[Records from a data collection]
========
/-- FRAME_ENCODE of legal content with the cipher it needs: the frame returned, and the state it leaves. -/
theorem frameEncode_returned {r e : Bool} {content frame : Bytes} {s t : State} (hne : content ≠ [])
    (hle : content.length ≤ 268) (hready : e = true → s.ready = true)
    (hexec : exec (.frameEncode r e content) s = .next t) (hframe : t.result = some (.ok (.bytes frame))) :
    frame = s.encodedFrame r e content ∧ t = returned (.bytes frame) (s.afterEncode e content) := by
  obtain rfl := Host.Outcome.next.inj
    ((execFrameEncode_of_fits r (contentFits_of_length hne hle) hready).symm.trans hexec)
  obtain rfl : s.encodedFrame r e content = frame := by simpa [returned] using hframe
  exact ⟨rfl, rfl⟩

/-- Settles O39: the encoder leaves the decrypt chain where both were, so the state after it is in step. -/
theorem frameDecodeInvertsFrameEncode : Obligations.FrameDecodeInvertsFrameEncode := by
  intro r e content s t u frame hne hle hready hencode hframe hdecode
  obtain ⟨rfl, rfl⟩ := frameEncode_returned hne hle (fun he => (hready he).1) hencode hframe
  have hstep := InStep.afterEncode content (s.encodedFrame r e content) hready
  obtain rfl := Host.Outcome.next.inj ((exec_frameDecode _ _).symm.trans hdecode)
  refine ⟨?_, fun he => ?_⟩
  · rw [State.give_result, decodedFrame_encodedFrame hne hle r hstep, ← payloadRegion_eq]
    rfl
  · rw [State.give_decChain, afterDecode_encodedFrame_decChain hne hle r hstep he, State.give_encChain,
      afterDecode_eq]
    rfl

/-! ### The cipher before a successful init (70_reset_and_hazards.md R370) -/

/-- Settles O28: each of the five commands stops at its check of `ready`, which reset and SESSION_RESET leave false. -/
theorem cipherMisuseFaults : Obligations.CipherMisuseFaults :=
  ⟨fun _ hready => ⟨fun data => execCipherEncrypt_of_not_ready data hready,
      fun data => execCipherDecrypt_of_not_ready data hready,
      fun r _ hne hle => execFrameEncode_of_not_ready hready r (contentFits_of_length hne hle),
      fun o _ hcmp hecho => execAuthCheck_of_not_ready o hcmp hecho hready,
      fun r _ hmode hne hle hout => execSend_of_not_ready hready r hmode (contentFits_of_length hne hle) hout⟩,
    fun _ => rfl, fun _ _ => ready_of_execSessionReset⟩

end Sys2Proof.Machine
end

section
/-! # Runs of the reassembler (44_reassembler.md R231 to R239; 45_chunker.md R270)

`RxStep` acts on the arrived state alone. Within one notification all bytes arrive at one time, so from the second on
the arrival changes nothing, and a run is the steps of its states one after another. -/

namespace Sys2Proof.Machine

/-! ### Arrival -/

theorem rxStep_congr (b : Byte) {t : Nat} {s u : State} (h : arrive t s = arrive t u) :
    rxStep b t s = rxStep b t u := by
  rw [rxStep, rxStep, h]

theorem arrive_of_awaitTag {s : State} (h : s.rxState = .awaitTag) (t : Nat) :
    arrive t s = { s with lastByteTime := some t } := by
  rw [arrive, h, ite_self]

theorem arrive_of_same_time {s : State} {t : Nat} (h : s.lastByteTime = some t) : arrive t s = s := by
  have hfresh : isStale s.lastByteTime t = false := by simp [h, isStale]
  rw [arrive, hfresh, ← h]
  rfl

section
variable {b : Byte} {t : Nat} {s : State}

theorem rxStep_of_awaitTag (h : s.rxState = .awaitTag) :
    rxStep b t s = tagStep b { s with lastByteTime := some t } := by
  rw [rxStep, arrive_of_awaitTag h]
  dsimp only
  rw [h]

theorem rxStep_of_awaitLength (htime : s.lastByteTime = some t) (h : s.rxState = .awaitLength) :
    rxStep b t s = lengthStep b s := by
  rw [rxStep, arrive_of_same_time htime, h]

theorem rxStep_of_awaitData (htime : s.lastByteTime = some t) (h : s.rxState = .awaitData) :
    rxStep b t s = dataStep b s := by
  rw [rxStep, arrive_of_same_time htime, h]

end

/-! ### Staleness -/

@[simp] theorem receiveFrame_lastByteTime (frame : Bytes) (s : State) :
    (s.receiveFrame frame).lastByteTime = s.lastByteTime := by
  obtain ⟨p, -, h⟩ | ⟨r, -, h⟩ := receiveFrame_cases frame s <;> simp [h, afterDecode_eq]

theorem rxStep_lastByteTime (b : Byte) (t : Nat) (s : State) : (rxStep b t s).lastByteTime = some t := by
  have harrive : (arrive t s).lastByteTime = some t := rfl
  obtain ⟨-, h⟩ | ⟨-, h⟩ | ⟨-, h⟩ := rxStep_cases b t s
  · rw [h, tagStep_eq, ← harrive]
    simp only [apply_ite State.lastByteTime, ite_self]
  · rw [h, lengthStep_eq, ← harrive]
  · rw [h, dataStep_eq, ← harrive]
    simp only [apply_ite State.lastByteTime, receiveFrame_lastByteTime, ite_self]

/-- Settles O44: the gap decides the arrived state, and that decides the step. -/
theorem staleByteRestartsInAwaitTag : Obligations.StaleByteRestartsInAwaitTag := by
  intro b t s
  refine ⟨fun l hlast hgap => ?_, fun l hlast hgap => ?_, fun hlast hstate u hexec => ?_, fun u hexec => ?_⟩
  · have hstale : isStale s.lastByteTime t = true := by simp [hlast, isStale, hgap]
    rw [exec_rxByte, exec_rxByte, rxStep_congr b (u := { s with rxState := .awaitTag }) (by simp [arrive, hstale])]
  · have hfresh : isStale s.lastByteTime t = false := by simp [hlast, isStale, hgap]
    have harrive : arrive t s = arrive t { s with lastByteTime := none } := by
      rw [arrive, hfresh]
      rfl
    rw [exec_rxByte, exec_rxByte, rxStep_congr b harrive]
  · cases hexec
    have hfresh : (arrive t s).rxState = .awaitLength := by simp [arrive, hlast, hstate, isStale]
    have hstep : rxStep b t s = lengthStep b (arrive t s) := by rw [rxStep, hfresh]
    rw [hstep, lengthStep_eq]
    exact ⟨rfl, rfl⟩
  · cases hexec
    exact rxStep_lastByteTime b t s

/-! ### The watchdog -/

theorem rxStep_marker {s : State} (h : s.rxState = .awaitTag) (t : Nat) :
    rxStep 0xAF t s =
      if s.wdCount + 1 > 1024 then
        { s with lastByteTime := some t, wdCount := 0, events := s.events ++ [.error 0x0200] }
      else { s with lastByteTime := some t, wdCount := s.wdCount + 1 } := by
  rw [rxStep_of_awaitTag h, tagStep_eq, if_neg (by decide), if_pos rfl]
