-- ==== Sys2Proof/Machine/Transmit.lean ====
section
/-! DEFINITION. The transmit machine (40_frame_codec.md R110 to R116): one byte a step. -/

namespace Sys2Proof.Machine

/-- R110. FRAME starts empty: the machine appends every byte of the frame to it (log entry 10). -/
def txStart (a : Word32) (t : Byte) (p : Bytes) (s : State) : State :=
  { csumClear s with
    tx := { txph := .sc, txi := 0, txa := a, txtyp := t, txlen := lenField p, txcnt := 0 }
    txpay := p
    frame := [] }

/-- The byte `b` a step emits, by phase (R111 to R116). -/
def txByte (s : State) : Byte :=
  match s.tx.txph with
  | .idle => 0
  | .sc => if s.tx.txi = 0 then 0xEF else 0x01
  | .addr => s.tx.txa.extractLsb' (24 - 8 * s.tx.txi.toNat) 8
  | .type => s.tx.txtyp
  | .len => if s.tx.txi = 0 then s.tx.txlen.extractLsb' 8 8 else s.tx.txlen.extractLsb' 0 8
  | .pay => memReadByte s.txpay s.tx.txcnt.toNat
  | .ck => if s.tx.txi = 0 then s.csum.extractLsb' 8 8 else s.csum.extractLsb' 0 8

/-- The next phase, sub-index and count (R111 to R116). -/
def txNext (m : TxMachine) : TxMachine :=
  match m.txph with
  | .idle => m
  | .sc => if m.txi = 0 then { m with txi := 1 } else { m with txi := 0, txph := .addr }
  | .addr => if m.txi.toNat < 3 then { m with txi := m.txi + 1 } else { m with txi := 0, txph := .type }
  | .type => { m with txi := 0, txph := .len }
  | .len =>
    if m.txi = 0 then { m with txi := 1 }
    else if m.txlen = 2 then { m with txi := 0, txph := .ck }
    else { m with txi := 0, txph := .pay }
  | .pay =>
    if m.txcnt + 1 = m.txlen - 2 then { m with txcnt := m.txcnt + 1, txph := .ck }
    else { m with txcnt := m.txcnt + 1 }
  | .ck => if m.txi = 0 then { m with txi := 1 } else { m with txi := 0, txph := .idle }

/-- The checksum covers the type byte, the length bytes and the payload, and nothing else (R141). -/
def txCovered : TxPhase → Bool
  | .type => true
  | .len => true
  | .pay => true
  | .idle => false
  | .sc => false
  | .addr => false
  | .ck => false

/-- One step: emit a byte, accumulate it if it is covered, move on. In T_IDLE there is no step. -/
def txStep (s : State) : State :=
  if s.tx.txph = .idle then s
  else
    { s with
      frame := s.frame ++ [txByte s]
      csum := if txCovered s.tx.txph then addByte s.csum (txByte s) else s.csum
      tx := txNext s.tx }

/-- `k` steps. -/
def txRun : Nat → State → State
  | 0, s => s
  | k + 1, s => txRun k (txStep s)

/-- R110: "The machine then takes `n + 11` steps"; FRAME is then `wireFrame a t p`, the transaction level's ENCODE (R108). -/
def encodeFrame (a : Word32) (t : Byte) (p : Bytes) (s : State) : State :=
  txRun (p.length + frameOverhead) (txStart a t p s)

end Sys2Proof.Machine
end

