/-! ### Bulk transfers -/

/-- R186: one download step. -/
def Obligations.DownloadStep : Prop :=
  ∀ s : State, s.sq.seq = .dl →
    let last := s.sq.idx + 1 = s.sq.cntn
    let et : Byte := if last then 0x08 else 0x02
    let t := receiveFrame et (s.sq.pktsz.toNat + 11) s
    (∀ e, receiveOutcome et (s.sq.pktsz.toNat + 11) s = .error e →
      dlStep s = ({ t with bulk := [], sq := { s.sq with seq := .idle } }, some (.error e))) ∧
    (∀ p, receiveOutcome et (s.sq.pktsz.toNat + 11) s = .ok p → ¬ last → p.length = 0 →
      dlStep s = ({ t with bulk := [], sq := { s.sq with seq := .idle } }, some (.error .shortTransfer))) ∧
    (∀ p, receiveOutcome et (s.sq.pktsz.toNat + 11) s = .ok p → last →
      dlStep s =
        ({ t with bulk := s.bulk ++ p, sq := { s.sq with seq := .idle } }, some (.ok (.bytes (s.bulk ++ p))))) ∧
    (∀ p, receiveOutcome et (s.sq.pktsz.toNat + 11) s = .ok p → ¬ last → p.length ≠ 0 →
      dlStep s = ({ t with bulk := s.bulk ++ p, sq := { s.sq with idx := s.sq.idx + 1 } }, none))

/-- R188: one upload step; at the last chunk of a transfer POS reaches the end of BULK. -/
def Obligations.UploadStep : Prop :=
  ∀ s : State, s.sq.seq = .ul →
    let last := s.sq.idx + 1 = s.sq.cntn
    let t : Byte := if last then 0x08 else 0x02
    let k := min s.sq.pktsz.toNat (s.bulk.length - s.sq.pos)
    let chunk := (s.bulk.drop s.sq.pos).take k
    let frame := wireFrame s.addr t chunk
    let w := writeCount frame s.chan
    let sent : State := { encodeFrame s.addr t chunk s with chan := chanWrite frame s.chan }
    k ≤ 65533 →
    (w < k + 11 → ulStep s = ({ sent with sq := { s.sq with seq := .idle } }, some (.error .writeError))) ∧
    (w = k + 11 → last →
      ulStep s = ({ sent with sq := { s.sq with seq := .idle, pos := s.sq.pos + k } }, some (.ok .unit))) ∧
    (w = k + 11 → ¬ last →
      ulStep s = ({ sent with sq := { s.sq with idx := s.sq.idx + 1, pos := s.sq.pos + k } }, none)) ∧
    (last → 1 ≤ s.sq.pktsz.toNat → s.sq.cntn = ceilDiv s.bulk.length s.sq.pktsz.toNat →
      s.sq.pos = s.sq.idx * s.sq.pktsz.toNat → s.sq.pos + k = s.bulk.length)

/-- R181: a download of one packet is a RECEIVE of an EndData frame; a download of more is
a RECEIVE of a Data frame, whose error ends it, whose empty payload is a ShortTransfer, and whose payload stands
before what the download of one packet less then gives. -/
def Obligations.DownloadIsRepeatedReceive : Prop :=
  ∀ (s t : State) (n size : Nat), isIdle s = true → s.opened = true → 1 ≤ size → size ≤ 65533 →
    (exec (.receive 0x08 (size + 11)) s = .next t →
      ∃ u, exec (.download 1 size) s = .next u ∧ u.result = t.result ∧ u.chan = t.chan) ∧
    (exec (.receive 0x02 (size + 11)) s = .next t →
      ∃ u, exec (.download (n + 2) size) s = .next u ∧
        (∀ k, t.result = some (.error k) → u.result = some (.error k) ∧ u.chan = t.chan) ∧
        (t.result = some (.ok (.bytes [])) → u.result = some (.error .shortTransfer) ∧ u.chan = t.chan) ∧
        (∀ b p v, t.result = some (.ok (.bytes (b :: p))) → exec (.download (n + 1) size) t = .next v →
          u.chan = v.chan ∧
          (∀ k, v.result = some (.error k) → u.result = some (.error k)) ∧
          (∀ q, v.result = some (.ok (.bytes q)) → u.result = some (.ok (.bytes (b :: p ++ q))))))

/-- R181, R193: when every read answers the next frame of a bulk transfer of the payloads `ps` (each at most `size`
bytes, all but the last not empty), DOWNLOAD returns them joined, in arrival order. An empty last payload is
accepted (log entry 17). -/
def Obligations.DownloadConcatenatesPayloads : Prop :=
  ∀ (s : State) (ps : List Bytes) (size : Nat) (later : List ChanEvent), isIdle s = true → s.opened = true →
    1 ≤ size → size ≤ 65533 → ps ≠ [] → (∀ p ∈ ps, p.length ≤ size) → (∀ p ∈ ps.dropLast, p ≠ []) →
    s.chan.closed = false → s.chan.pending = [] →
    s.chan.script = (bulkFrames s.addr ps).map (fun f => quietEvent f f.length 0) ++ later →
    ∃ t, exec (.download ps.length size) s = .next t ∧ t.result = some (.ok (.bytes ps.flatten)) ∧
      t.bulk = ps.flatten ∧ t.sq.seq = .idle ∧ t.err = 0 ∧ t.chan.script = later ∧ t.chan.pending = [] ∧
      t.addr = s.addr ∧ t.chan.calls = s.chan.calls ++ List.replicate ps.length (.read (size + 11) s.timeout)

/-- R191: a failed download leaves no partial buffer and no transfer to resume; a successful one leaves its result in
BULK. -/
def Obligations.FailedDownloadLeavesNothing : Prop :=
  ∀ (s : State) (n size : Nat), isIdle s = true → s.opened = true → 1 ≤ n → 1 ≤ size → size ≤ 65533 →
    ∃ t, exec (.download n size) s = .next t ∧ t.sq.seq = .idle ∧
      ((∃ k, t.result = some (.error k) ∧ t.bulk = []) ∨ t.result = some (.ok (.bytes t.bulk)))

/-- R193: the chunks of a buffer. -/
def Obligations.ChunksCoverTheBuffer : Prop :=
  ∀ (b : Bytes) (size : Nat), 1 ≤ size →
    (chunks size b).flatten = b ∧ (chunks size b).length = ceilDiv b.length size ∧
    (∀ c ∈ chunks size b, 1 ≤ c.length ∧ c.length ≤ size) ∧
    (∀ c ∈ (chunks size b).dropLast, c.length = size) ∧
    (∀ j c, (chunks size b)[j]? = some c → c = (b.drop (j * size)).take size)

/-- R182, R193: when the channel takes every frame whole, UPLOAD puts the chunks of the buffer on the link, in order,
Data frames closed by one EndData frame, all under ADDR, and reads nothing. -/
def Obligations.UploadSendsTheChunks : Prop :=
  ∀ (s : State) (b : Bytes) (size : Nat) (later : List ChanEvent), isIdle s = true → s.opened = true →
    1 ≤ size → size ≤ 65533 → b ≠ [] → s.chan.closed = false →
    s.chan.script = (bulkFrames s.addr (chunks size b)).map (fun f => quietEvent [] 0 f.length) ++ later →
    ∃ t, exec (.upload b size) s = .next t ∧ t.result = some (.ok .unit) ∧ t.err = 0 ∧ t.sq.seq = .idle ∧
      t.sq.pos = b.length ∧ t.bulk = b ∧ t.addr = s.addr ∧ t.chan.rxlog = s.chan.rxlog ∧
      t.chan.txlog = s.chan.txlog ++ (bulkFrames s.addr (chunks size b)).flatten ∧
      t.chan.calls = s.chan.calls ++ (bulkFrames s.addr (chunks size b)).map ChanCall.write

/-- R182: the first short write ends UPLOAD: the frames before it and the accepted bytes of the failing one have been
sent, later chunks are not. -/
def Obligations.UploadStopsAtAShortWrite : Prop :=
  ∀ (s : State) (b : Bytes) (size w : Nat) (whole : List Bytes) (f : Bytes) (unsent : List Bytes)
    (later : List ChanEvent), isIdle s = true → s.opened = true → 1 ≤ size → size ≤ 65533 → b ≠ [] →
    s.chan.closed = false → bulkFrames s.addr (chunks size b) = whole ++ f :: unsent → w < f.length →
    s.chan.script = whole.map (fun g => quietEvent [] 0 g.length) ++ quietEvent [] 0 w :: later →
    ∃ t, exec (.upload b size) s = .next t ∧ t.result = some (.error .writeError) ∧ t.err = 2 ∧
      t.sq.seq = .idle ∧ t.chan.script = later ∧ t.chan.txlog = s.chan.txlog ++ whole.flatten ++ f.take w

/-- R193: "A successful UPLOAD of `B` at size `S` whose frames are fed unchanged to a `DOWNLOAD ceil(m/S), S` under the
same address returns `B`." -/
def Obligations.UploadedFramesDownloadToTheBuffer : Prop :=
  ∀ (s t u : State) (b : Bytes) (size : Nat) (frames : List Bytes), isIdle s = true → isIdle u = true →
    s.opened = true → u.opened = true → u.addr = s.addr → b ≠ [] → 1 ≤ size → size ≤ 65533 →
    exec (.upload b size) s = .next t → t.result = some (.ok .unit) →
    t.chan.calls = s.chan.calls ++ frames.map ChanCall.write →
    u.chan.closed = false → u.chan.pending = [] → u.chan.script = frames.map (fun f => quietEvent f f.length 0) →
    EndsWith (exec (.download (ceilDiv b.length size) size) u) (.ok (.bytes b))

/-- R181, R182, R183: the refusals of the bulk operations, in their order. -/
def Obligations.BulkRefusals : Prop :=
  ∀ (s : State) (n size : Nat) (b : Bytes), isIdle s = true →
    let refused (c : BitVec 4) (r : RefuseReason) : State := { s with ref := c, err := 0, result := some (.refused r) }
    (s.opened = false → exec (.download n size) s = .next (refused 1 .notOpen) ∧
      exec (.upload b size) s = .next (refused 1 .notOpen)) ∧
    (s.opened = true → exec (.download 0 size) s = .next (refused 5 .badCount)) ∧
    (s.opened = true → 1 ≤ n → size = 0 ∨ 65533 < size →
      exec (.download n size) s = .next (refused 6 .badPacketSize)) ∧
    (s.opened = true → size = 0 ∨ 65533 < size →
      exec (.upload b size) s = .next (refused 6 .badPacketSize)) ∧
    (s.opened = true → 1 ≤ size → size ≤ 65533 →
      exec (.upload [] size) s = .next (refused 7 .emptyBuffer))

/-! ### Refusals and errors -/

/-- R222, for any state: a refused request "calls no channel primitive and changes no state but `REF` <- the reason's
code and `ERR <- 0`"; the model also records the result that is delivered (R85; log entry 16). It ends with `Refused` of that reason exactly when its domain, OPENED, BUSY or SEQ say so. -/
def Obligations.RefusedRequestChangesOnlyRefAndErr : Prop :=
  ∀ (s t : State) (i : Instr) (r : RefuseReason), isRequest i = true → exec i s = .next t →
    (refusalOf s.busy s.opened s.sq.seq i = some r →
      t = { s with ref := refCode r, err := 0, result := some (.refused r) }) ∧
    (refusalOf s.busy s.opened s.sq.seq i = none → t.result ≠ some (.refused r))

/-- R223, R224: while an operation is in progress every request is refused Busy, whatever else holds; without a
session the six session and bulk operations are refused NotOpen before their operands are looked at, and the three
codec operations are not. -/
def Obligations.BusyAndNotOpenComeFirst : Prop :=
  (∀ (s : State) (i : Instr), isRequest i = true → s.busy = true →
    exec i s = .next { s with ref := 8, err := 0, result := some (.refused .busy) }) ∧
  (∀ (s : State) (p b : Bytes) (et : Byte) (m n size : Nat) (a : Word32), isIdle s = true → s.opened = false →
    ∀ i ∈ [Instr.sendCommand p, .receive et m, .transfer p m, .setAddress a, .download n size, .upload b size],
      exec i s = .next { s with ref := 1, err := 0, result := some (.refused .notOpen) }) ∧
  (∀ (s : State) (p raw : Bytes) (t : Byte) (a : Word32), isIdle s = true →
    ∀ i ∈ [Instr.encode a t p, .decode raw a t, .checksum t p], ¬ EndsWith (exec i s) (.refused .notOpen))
========
Task description:
Will you return exactly the lines above from the one with "s.sq.seq = .dl →" down to the one with "s.sq.idx + 1, pos", counting both as part of the range?

Exercise response:
  ∀ s : State, s.sq.seq = .dl →
    let last := s.sq.idx + 1 = s.sq.cntn
    let et : Byte := if last then 0x08 else 0x02
    let t := receiveFrame et (s.sq.pktsz.toNat + 11) s
    (∀ e, receiveOutcome et (s.sq.pktsz.toNat + 11) s = .error e →
      dlStep s = ({ t with bulk := [], sq := { s.sq with seq := .idle } }, some (.error e))) ∧
    (∀ p, receiveOutcome et (s.sq.pktsz.toNat + 11) s = .ok p → ¬ last → p.length = 0 →
      dlStep s = ({ t with bulk := [], sq := { s.sq with seq := .idle } }, some (.error .shortTransfer))) ∧
    (∀ p, receiveOutcome et (s.sq.pktsz.toNat + 11) s = .ok p → last →
      dlStep s =
        ({ t with bulk := s.bulk ++ p, sq := { s.sq with seq := .idle } }, some (.ok (.bytes (s.bulk ++ p))))) ∧
    (∀ p, receiveOutcome et (s.sq.pktsz.toNat + 11) s = .ok p → ¬ last → p.length ≠ 0 →
      dlStep s = ({ t with bulk := s.bulk ++ p, sq := { s.sq with idx := s.sq.idx + 1 } }, none))

/-- R188: one upload step; at the last chunk of a transfer POS reaches the end of BULK. -/
def Obligations.UploadStep : Prop :=
  ∀ s : State, s.sq.seq = .ul →
    let last := s.sq.idx + 1 = s.sq.cntn
    let t : Byte := if last then 0x08 else 0x02
    let k := min s.sq.pktsz.toNat (s.bulk.length - s.sq.pos)
    let chunk := (s.bulk.drop s.sq.pos).take k
    let frame := wireFrame s.addr t chunk
    let w := writeCount frame s.chan
    let sent : State := { encodeFrame s.addr t chunk s with chan := chanWrite frame s.chan }
    k ≤ 65533 →
    (w < k + 11 → ulStep s = ({ sent with sq := { s.sq with seq := .idle } }, some (.error .writeError))) ∧
    (w = k + 11 → last →
      ulStep s = ({ sent with sq := { s.sq with seq := .idle, pos := s.sq.pos + k } }, some (.ok .unit))) ∧
    (w = k + 11 → ¬ last →
      ulStep s = ({ sent with sq := { s.sq with idx := s.sq.idx + 1, pos := s.sq.pos + k } }, none)) ∧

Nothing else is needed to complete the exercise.